(Source material Opens)

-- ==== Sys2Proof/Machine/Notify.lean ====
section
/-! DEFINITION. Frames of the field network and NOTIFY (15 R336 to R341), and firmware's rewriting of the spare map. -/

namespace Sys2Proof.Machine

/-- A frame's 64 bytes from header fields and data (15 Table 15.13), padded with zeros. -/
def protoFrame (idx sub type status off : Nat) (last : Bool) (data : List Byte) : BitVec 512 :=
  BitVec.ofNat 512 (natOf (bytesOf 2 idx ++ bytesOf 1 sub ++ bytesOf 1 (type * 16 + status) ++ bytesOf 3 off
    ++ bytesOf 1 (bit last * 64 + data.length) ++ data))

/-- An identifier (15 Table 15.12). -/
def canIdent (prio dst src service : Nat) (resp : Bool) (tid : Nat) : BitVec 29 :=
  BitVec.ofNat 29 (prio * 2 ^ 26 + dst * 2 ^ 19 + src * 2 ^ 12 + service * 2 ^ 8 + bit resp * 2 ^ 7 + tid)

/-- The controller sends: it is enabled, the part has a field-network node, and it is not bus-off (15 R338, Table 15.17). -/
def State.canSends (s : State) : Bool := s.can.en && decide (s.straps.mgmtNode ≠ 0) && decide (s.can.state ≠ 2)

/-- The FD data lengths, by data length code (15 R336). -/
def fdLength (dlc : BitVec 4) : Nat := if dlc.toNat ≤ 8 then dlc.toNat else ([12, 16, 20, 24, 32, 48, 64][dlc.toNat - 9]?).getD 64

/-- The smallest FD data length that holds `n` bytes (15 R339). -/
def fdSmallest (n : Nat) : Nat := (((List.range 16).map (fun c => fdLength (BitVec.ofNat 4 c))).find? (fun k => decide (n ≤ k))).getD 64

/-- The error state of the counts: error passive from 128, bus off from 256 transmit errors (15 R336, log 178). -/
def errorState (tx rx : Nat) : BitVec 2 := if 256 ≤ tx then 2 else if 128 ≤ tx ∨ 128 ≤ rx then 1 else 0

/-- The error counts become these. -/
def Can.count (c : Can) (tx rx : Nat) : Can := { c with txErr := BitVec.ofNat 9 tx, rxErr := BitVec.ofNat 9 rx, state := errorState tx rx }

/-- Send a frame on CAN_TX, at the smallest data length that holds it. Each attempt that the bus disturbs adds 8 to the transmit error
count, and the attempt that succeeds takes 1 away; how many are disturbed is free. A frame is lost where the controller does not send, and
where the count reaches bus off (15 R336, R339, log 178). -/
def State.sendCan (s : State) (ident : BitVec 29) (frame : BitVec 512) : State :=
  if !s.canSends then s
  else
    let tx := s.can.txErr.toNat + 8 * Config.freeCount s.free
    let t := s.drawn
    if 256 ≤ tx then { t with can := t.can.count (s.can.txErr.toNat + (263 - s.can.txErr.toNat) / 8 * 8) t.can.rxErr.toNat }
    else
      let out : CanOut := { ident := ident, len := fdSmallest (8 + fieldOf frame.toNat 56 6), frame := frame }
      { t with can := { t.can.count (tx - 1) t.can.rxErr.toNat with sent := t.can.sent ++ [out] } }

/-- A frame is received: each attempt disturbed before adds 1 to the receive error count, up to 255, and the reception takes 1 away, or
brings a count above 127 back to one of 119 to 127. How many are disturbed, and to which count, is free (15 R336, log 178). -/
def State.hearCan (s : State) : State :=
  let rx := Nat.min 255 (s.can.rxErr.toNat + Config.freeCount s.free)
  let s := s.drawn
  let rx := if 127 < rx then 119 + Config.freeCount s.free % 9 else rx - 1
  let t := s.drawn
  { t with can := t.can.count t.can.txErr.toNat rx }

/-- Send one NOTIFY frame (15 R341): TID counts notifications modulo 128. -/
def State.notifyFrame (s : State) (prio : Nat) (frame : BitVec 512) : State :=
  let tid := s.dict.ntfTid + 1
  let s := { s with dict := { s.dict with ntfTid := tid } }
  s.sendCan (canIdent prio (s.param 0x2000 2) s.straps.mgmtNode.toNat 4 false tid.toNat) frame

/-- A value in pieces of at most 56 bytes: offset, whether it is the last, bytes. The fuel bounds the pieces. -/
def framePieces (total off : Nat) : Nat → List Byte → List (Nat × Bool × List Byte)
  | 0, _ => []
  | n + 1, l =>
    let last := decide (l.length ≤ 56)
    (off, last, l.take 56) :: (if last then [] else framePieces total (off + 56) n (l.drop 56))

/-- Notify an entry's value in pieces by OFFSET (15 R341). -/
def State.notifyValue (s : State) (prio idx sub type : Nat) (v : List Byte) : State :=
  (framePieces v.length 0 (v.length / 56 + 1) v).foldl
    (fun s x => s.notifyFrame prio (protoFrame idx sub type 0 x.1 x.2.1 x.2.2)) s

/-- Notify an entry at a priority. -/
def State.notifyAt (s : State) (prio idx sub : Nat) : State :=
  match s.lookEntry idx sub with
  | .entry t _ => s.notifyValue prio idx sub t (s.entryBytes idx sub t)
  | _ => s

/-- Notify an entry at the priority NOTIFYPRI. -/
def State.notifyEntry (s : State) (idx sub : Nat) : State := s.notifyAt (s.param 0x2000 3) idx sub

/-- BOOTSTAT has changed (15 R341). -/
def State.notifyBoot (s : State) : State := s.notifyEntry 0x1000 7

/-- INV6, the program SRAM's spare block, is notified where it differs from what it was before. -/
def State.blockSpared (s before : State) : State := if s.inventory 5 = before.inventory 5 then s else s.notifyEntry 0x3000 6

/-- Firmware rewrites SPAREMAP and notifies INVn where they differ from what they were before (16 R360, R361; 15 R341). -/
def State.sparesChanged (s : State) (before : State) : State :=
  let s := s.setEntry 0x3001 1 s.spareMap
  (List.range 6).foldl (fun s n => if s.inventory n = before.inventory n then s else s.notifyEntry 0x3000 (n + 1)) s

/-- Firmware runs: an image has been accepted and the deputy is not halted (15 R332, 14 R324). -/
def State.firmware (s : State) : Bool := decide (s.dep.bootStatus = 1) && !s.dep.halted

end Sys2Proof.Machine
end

(Source material Closes)

# Exercise
Return the span of lines in the data above that opens at the line with "brings a count" and closes at the line with "t.can.count t.can.txErr.toNat rx", exactly, ends included, nothing else.

# Solution to the problem
brings a count above 127 back to one of 119 to 127. How many are disturbed, and to which count, is free (15 R336, log 178). -/
def State.hearCan (s : State) : State :=
  let rx := Nat.min 255 (s.can.rxErr.toNat + Config.freeCount s.free)
  let s := s.drawn
  let rx := if 127 < rx then 119 + Config.freeCount s.free % 9 else rx - 1
  let t := s.drawn
  { t with can := t.can.count t.can.txErr.toNat rx }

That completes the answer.